Determine how many lines below contain the word "lean", then state only that figure.

━━━ SUPPLIED DATA

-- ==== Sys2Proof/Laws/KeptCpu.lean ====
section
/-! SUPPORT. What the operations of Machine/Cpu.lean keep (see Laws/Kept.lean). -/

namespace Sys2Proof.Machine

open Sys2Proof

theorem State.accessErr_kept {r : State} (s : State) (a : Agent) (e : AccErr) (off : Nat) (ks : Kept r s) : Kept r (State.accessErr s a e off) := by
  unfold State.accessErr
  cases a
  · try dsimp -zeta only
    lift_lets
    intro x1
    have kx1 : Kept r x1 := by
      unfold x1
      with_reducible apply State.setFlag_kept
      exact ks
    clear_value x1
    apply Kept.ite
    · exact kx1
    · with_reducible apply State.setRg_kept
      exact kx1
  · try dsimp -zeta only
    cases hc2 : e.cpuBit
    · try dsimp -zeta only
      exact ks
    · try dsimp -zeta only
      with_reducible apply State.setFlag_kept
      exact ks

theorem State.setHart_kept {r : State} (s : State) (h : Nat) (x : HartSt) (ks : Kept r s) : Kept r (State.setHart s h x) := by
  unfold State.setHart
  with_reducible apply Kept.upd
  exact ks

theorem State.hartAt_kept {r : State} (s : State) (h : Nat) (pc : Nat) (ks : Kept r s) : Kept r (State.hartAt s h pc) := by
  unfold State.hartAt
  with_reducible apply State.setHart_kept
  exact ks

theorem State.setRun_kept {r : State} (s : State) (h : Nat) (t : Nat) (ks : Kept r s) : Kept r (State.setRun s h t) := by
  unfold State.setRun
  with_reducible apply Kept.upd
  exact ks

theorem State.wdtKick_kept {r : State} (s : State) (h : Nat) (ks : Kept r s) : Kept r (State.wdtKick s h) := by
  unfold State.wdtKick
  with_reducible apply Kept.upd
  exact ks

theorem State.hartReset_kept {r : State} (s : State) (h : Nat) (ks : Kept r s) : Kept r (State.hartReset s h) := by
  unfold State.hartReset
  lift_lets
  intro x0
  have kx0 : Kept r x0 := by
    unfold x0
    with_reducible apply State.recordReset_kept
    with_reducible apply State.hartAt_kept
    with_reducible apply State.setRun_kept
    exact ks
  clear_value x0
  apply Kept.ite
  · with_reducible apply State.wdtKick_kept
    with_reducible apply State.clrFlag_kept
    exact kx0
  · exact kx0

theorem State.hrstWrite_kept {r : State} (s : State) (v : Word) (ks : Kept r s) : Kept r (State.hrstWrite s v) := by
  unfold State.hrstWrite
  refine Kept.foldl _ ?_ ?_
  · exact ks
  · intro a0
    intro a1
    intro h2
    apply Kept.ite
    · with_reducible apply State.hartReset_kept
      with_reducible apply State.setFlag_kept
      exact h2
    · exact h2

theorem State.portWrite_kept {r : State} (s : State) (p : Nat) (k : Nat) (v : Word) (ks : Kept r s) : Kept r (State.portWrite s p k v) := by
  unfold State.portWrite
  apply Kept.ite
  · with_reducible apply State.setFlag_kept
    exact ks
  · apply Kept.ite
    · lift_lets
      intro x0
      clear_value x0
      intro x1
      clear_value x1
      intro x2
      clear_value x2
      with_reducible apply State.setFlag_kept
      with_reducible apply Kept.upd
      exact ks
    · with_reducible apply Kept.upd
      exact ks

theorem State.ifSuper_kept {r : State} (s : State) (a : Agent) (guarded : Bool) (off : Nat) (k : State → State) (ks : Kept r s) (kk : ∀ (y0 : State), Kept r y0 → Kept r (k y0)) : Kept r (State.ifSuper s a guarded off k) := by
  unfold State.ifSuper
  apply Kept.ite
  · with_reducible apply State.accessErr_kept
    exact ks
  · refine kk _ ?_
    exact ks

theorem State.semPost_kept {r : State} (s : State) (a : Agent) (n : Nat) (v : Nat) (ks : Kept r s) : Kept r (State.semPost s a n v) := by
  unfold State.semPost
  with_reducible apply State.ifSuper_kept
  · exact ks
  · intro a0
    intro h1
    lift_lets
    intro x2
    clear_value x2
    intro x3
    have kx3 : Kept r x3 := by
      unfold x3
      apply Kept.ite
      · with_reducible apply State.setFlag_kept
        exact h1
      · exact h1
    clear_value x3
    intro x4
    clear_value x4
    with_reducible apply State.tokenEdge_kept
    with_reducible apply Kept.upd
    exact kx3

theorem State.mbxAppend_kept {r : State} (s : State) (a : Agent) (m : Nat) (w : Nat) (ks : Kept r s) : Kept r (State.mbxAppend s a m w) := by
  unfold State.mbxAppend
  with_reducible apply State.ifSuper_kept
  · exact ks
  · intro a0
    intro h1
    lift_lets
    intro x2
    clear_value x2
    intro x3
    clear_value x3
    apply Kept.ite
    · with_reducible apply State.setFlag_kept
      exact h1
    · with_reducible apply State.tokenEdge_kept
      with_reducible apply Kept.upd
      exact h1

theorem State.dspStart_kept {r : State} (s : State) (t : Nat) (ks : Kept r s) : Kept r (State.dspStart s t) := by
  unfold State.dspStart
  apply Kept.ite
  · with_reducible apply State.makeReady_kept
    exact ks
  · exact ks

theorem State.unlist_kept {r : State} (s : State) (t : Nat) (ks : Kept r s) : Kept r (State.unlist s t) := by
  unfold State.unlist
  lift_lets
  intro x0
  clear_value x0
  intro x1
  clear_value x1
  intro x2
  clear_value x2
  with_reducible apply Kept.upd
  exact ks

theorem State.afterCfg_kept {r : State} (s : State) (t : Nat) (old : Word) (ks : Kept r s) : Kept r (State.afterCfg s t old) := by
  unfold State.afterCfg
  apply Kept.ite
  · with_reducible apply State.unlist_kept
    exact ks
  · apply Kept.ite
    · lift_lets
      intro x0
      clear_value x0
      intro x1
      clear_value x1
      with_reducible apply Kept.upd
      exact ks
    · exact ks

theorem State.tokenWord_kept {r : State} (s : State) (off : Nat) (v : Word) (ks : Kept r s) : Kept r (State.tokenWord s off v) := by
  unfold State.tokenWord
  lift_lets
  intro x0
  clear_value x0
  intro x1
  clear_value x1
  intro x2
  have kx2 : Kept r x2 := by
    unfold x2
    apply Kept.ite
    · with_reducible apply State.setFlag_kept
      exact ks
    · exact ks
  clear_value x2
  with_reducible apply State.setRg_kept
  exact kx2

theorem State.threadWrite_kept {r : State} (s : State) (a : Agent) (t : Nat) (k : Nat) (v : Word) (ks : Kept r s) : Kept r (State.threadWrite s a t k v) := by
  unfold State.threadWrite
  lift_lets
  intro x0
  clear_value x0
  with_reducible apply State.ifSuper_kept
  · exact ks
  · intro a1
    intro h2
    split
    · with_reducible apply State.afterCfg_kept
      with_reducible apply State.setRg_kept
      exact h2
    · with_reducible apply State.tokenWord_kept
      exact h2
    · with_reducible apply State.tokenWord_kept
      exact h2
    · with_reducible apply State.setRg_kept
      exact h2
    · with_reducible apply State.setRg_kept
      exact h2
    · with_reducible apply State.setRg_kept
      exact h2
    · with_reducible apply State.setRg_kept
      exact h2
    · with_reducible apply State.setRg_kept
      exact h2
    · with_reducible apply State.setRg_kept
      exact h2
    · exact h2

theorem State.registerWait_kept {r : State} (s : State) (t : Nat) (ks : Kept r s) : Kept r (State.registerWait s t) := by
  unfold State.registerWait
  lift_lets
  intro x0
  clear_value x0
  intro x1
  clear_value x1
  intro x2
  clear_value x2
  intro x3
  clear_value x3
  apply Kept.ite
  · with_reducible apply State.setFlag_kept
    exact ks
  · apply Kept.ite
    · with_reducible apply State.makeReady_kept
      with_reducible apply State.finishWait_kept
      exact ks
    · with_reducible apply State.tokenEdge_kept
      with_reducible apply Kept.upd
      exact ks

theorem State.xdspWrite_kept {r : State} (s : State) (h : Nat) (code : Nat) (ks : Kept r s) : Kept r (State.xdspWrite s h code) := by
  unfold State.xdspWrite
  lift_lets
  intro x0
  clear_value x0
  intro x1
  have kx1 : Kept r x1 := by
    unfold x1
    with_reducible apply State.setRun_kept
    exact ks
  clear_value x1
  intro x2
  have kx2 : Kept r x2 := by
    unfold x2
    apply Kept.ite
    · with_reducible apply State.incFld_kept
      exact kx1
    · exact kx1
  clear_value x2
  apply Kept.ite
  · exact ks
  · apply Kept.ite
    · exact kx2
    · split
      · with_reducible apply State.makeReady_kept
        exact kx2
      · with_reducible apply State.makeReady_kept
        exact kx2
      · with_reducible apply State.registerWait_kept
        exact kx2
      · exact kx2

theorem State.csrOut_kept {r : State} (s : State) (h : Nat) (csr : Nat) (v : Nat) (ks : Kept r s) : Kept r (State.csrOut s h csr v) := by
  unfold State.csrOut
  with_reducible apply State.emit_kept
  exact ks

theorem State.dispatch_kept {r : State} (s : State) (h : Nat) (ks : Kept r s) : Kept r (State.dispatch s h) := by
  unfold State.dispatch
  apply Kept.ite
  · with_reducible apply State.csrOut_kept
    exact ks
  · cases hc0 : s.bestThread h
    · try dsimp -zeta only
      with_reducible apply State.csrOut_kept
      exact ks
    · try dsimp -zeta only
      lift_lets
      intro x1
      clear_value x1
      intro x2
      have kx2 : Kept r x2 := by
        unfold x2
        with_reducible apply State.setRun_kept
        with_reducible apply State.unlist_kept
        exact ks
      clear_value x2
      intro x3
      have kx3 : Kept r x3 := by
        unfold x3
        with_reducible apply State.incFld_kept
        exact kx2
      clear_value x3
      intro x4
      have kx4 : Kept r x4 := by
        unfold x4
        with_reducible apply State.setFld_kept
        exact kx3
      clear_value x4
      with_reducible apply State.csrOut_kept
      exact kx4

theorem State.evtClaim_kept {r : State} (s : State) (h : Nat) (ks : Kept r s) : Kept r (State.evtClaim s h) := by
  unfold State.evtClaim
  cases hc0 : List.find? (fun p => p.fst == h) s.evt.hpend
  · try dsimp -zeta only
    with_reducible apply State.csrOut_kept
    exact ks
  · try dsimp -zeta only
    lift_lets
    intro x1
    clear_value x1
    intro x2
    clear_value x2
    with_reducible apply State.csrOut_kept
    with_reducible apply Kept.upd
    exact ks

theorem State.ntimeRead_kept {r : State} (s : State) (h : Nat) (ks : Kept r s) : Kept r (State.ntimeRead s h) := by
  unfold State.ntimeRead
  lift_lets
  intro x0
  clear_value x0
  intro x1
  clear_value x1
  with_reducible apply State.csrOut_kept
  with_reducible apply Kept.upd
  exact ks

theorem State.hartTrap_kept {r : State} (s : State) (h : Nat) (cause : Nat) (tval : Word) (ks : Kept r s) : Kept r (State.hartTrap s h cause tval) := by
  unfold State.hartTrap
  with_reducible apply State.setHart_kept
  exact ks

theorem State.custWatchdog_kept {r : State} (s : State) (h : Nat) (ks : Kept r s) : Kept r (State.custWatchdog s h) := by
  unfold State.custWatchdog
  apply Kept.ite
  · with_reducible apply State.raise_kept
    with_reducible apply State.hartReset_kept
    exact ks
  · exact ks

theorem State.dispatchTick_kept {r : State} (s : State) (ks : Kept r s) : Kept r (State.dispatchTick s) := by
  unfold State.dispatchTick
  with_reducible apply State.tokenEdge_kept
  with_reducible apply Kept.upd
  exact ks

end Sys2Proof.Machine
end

━━━━━━

▶ [SOLUTION FOR THIS TASK]
2